**Exercise**
Working through the lines below, return each one that holds "FramesDropped".
[Source data]
-- ==== Sys2Proof/Certificates/Slice0/Obligations.lean ====
section
/-! DEFINITION. The statements for the provers. A statement of several parts is the conjunction of its `Claims`. -/

open Sys2Proof Sys2Proof.Machine

/-- The command at the front of the queue is run, on the queue's rest. Where the spec leaves a point open, this rests on the model's choices: log entry 1. -/
def Obligations.StepRunsFront : Prop :=
  ∀ (c : Instr) (rest : List Instr) (s : State), step { s with pending := c :: rest } = exec c { s with pending := rest }

/-- On an empty queue time passes; what passes in it is the model's own choice (log entries 2, 60, 85 and 91). The global tick counter
counts once, the tolls of R255 come in and the network has a cycle, but for the stall of a slip (R422); regions whose clocks do not
run keep their flip-flops, ports that drive no frames stay as they are, and GTC_REF_OUT rises at each multiple of 10 (R392). Where the spec leaves a point open, this rests on the model's choices: log entries 2, 60, 85, 91. -/
def Obligations.IdleStep : Prop :=
  ∀ s : State, s.pending = [] → canonicalCores s → ∃ t, step s = .next t ∧ t.gtc = s.gtc + 1
    ∧ changesOnly [.out, .free, .gtc, .cores, .net, .links, .fabric] s t
    ∧ (s.lockstep.stalled.isSome = true → t.cores = s.cores ∧ t.net = s.net)
    ∧ (s.lockstep.stalled = none → t.net.cycle = s.net.cycle + 1 ∧ ∀ c : CoreId, getCore t c = { getCore s c with
        stream := { (getCore s c).stream with
          spent := if tollCycle s * dictGet s keyTollRate % 1024 < dictGet s keyTollRate then (getCore s c).stream.spent - 1
                   else (getCore s c).stream.spent } })
    ∧ ((∀ r : RegionId, regionClocked s r.val = false) → t.fabric = s.fabric ∧ t.free = s.free)
    ∧ ((∀ p : PortId, sending (getPort s.links p.val) = false) → t.links = s.links
        ∧ t.out = s.out ++ if t.gtc.toNat % 10 = 0 then [.gtcRefOut] else [])

/-- Every command answers a next state, and leaves every part of the state alone but those that `touches` gives it: the frame of
every command of the block. Where the spec leaves a point open, this rests on the model's choices: log entry 5. -/
def Obligations.CommandsTouch : Prop :=
  ∀ (c : Instr) (s : State), ∃ t, exec c s = .next t ∧ changesOnly (touches c) s t

/-- No command but those that reset or power the always-on island, a CALENDAR_SET, and a WRITE or a mailbox request that may carry
one, makes calendar time jump (R395, R560). -/
def Sys2Proof.Claims.CalendarDoesNotJump : Prop :=
  ∀ (c : Instr) (s t : State), exec c s = .next t →
    (∀ f, c ≠ .calendarSet f ∧ c ≠ .write f ∧ c ≠ .powerCycle f) → (∀ e b, c ≠ .mailboxRequest e b) →
    c ≠ .inputPowerGood → c ≠ .undervoltageLockout → c ≠ .overvoltageLockout → c ≠ .overvoltageRelease → c ≠ .powerOnReset →
    calendar t = calendar s

/-- No command touches a fused value (R25, R79, R515), and only a change of the debug strap's pin touches a strap (R571, R572). -/
def Sys2Proof.Claims.FusesAndStrapsStay : Prop :=
  ∀ (c : Instr) (s t : State), exec c s = .next t →
    t.fuses = s.fuses ∧ t.straps.anchor = s.straps.anchor ∧ t.straps.pulldown = s.straps.pulldown
      ∧ ((∀ a, c ≠ .dbgStrapChange a) → t.straps.debug = s.straps.debug)

/-- Calendar time, the fused values and the straps change only by the commands that may change them. -/
def Obligations.TimeAndFusesStay : Prop := Claims.CalendarDoesNotJump ∧ Claims.FusesAndStrapsStay

/-- Stacked memory keeps its canonical form under every command: equal contents are equal data. -/
def Sys2Proof.Claims.StackedMemoryCanonical : Prop :=
  ∀ (c : Instr) (s t : State), canonicalStacked s → exec c s = .next t → canonicalStacked t

/-- The cores and the memory of each core keep their canonical form under every step. -/
def Sys2Proof.Claims.CoreMemoryCanonical : Prop :=
  ∀ s t : State, canonicalCores s → step s = .next t → canonicalCores t

/-- Stacked memory and core memory keep their canonical form under every command and step. -/
def Obligations.MemoriesStayCanonical : Prop := Claims.StackedMemoryCanonical ∧ Claims.CoreMemoryCanonical

/-- Reset leaves the module with no command, no frame sent, every entry of the dictionary at its default, memories empty and
canonical, every thread IDLE, no session, ring and caravan disabled, GTC and the ledger's SEQ at 0 (R505, R513, R515); the choice
of zero for what the spec leaves open is the model's (log entry 3). -/
def Obligations.ResetState : Prop :=
  let s := State.reset
  s.pending = [] ∧ s.out = [] ∧ s.gtc = 0 ∧ canonicalStacked s ∧ canonicalCores s
    ∧ (∀ key, dictGet s key = entryDefault key)
    ∧ (∀ c t, (getThread s c t).state = .idle ∧ (getCore s c).mem = {})
    ∧ (∀ r : RingId, ringEn (getRing s r.val) = false ∧ ringErr (getRing s r.val) = false)
    ∧ (∀ v : CaravanId, (getCv s v.val).state = .free)
    ∧ (∀ p : PortId, (getPort s.links p.val).state = .down)
    ∧ (∀ e : SeId, (getSe s e.val).cause = .notStarted)
    ∧ s.sessions.sessions = [] ∧ s.sessions.handshakes = [] ∧ s.ledger.nextSeq = 0 ∧ s.ledger.held = [] ∧ s.calendarValid = false
    ∧ s.power.mode = .on ∧ s.power.off = 0 ∧ s.mgmt = .standby

/-- R53 to R58: a frame that does not reach the server leaves everything as it is; one that R55 drops, and a datagram that is no
frame of the row, are counted in BAD_FRAMES, and nothing answers them. -/
def Sys2Proof.Claims.FramesDropped : Prop :=
  ∀ (s : State) (f : Frame), ∀ row ∈ frameRows,
    (reachesServer s f.via (row.1 = 0x01) = false → exec (row.2 f) s = .next s)
    ∧ (reachesServer s f.via (row.1 = 0x01) = true → f.stray = true ∨ badFrame row.1 f = true →
        ∃ t, exec (row.2 f) s = .next t ∧ dictGet t keyBadFrames = sat32 (dictGet s keyBadFrames + 1) ∧ dictOnly [keyBadFrames] s t
          ∧ changesOnly [.dict] s t)

/-- R55: each of its conditions drops a frame of every opcode. -/
def Sys2Proof.Claims.BadFrameConditions : Prop :=
  ∀ (f : Frame), ∀ row ∈ frameRows,
    f.magic ≠ 0xB15A ∨ f.version ≠ 1 ∨ f.rsv ≠ 0 ∨ f.body.length ≠ f.bodyLen.toNat ∨ f.status ≠ 0
        ∨ (f.tag.length ≠ if 0x10 ≤ row.1 then 16 else 0) →
      badFrame row.1 f = true

/-- Frames that do not reach the server, and frames that are dropped and counted. Where the spec leaves a point open, this rests on the model's choices: log entries 74, 82, 88. -/
def Obligations.FramesDropped : Prop := Claims.FramesDropped ∧ Claims.BadFrameConditions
[/Source data]
**Task response**
def Sys2Proof.Claims.FramesDropped : Prop :=
def Obligations.FramesDropped : Prop := Claims.FramesDropped ∧ Claims.BadFrameConditions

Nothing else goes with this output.